Time to time, we receive a strange warning message in fenari:/home/wikipedia/log/syslog/apache.log
Oct 3 01:01:03 10.0.11.59 apache2[20535]: PHP Warning: * require() [<a href='function.require'>function.require</a>]: GC cache entry '/usr/local/apache/common-local/wmf-config/ExtensionMessages-1.20wmf12.php' (dev=2049 ino=10248005) was on gc-list for 601 seconds in /usr/local/apache/common-local/php-1.20wmf12/includes/AutoLoader.php* on line 1150
Definitely this issue comes from *APC*, source code from package apc-3.1.6-r1. When item is inserted into user cache or file cache, this function is called.
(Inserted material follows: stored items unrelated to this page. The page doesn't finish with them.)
theorem State.restPreload_grounded (s : State) : Grounded s.restPreload := by
  intro f e
  unfold State.restPreload at *
  split at e
  · have := State.setLatch_state .engaged (s.setLatchUnit { s.latch with preloadEnd := none })
    exact absurd (this.symm.trans e) (by decide)
  · next c =>
    rw [if_neg c] at f ⊢
    simp only [f, e, Option.isNone_none, Bool.true_and, decide_true] at c
    simpa using c

/-! ## Trips, combiners, conditions -/

theorem State.handGrade_entering (old : Grade) (s : State) : Entering s (s.handGrade old) := by
  unfold State.handGrade
  refine Entering.trans (t := if old ≠ .lockdown && s.grade = .lockdown then s.hearLatch else s)
    (.ite _ (State.hearLatch_entering s) (.refl s)) ?_
  exact Entering.ite _ (((State.dropHold_sparing .safe _).trans (State.abortSession_sparing _)).trans
    (State.announce_sparing _)).entering (.refl _)

theorem State.fireTrip_entering (id : TripId) (sev : Severity) (s : State) : Entering s (s.fireTrip id sev) :=
  .ite _ (.refl s) (((State.addTrip_consequence id sev s).sparing rfl).entering.trans (State.handGrade_entering _ _))

theorem State.evaluateCombiner_sparing (q : Bool) (i : CombinerId) (s : State) : Sparing s (s.evaluateCombiner q i) :=
  (State.evaluateCombiner_consequence q i s).sparing (by unfold State.evaluateCombiner; dsimp only; split <;> rfl)

theorem State.evaluateTripUnit_entering (x : TripUnit) (s : State) : Entering s (s.evaluateTripUnit x) := by
  unfold State.evaluateTripUnit
  refine Entering.trans ((State.setTripUnit_consequence x _ s).sparing rfl).entering (.ite _ ?_ (.refl _))
  exact ((State.setTripUnit_consequence x _ _).sparing rfl).entering.trans (State.fireTrip_entering _ _ _)

theorem State.evaluateCombiners_entering (q old : Bool) (s : State) : Entering s (s.evaluateCombiners q old) :=
  have h := (((State.evaluateCombiner_sparing q .c0 s).trans (State.evaluateCombiner_sparing q .c1 _)).trans
    (State.evaluateCombiner_sparing q .c2 _)).entering
  .ite _ (h.trans (State.hearLatch_entering _)) h

theorem State.evaluateInputs_entering (q old : Bool) (s : State) : Entering s (s.evaluateInputs q old) :=
  ((State.evaluateCombiners_entering q old s).trans (State.evaluateTripUnit_entering .t1 _)).trans
    (State.evaluateTripUnit_entering .t2 _)

theorem State.takeCond_entering (c : Cond) (b : Bool) (s : State) : Entering s (s.takeCond c b) :=
  Entering.trans (Consequence.sparing (State.setInputs_consequence { s.inputs with conds := s.inputs.conds.put c b } s
    (fun i => by cases i <;> rfl) (List.prefix_refl _)) rfl).entering (State.evaluateInputs_entering false _ _)

theorem State.handOnN_entering (n : Nat) (s : State) : Entering s (s.handOnN n) := by
  induction n generalizing s with
  | zero => exact .refl s
  | succ n ih =>
    unfold State.handOnN
    split
    · exact .refl s
    · exact ((State.setChanges_sparing s _).entering.trans (State.takeCond_entering _ _ _)).trans (ih _)
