/-- Weighing an uncommanded closing brings no decision about (R122). -/
theorem State.weighUncommanded_undecided {s : State} (undecided : s.decideLatch = none) :
    s.weighUncommanded.decideLatch = none := by
  rw [State.weighUncommanded]
  split
  next weighed =>
    rw [State.decideLatch_eq_none_iff] at *
    have lean : (s.ownRules && s.mayLean) = false := by
      simp only [Bool.and_eq_true, Bool.not_eq_true'] at weighed
      exact weighed.2
    have none (l : LatchState) : s.latch.state = l → (s.setLatchUnit { s.latch with uncommanded := false }).decides = false := by
      intro state
      unfold State.decides at undecided ⊢
      rw [show (s.setLatchUnit { s.latch with uncommanded := false }).latch.state = l from state]
      rw [state] at undecided
      cases l
      case engaged =>
        show (s.latch.first.isNone && (s.ownRules && (s.permitReleases || (s.mayLean && !false)))) = false
        cases own : s.ownRules
        · simp
        · rw [own, Bool.true_and] at lean
          rw [own, lean] at undecided
          rw [lean]
          simpa using undecided
      all_goals exact undecided
    exact none _ rfl
  next => exact undecided

/-- Settling where nothing waits, nothing is decided and no phase waits for the latch weighs an uncommanded closing, and does
nothing else. -/
theorem State.settle_of_rest {s : State} (waits : s.waitingChanges = []) (undecided : s.decideLatch = none)
    (phases : s.NotWaiting) : s.settle = s.weighUncommanded := by
  have ready : s.weighUncommanded.routineReady = none := NotWaiting.ready (phases.of_slot s.weighUncommanded_latchMove.slot)
  rw [State.settle, State.settleN, State.handOn_of_nothing_waits s waits,
    State.weighUncommanded_undecided undecided]
  dsimp only
  rw [ready]

/-! ## What waits to be taken (R133) -/

theorem State.condNow_congr {s t : State} (switches : SameSwitches s t) (speed : t.speed = s.speed)
    (params : t.params = s.params) {c : Cond} (latch : c = .locked → t.latch.state = s.latch.state)
    (hold : t.auth.hold.isSome = s.auth.hold.isSome) (tilt : t.tilt.meas = s.tilt.meas)
    (handed : c ∈ Cond.handedOn) : t.condNow c = s.condNow c := by
  cases c
  case stand => exact congrArg SwitchRec.active (switches .stand)
  case seat => exact congrArg SwitchRec.active (switches .seat)
  case brake => exact congrArg SwitchRec.active (switches .brake)
  case parkbtn => exact congrArg SwitchRec.active (switches .parkbtn)
  case lift => exact congrArg SwitchRec.active (switches .lift)
  case key => exact congrArg SwitchRec.active (switches .key)
  case still => rw [State.condNow, State.condNow, State.still, State.still, speed]
  case slow => rw [State.condNow, State.condNow, State.slow, State.slow, speed, params]
  case suspect => rw [State.condNow, State.condNow, State.suspect, State.suspect, speed]
  case locked => rw [State.condNow, State.condNow, latch rfl]
  case holdStands => exact hold
  case leanHigh => rw [State.condNow, State.condNow, State.leanHigh, State.leanHigh, params, tilt]
  all_goals exact absurd handed (by decide)

theorem InputUnit.cond_of_conds {u v : InputUnit} (conds : v.conds = u.conds) {c : Cond} (handed : c ∈ Cond.handedOn) :
    v.cond c = u.cond c := by
  cases c
  case c0 | c1 | c2 | true_ => exact absurd handed (by decide)
  all_goals rw [InputUnit.cond, InputUnit.cond, conds]

theorem InputUnit.announced_of_none {u : InputUnit} (none : u.changes = []) (c : Cond) : u.announced c = u.cond c := by
  rw [InputUnit.announced, none]
  rfl

/-- Nothing waits: what was announced has been taken, and every condition is as the list has it. -/
theorem State.waitingChanges_eq_nil_iff (s : State) : s.waitingChanges = [] ↔
    s.inputs.changes = [] ∧ ∀ c ∈ Cond.handedOn, s.condNow c = s.inputs.cond c := by
  rw [State.waitingChanges, List.append_eq_nil_iff, List.map_eq_nil_iff, List.filter_eq_nil_iff]
  refine and_congr_right fun none => forall₂_congr fun c _ => ?_
  rw [InputUnit.announced_of_none none]
  simp

theorem CondList.cond_put (u : InputUnit) (c d : Cond) (b : Bool) (handed : d ∈ Cond.handedOn) :
    ({ u with conds := u.conds.put d b } : InputUnit).cond c = if c = d then b else u.cond c := by
  cases d
  case c0 | c1 | c2 | true_ => exact absurd handed (by decide)
  all_goals cases c <;> rfl
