-- ==== Sys2Proof/Syntax.lean ====
section
/-!
DEFINITION. The commands of the device: one constructor for each row of spec/opcode_table.json, in the
table's order. A core instruction carries the executing core e (device-wide number, R39), its first word w
and its extension word x (read when bit L of w is 1, R74); the fields are those of R145. Every other row
carries what its rule takes from outside the step: which instance it acts on, the value written, the frame
received, and the facts of the environment (the outcome of a test, a sample, an error of a transfer).
-/
namespace Sys2Proof

open Sys2Proof.Machine
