-- ==== Sys2Proof/Decode.lean ====
section
/-!
DEFINITION. The decoder of the opcode table: no row of spec/opcode_table.json gives bits, so no word spells
a command.
-/
namespace Sys2Proof

/-- The command that a word of nbits bits spells by the bits of spec/opcode_table.json: none, since no row
of the table has bits. -/
def decodeTableWord (_nbits _w : Nat) : Option Instr := none

end Sys2Proof
end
static void process_pending_removals(apc_cache_t* cache TSRMLS_DC) { slot_t** slot; time_t now;
/* This function scans the list of removed cache entries and deletes any * entry whose reference count is zero (indicating that it is no longer * being executed) or that has been on the pending list for more than * cache->gc_ttl seconds (we issue a warning in the latter case). */
if (!cache->header->deleted_list) return;
slot = &cache->header->deleted_list; now = time(0);
while (*slot != NULL) { int gc_sec = cache->gc_ttl ? (now - (*slot)->deletion_time) : 0;
if ((*slot)->value->ref_count <= 0 || gc_sec > cache->gc_ttl) { slot_t* dead = *slot;
if (dead->value->ref_count > 0) { switch(dead->value->type) { case APC_CACHE_ENTRY_FILE: apc_warning("GC cache entry '%s' (dev=%d ino=%d) was on gc-list for %d seconds" TSRMLS_CC, dead->value->data.file.filename, dead->key.data.file.device, dead->key.data.file.inode, gc_sec); break; case APC_CACHE_ENTRY_USER: apc_warning("GC cache entry '%s'was on gc-list for %d seconds" TSRMLS_CC, dead->value->data.user.info, gc_sec); break; } } *slot = dead->next; free_slot(dead TSRMLS_CC); } else { slot = &(*slot)->next; } } }
From APC configuration (
http://us.php.net/manual/en/apc.configuration.php#ini.apc.gc-ttl )
*apc.gc_ttl integer*
The number of seconds that a cache entry may remain on the garbage-collection list. This value provides a fail-safe in the event that a server process dies while executing a cached source file; if that source file is modified, the memory allocated for the old version will not be reclaimed until this TTL reached. Set to zero to disable this feature.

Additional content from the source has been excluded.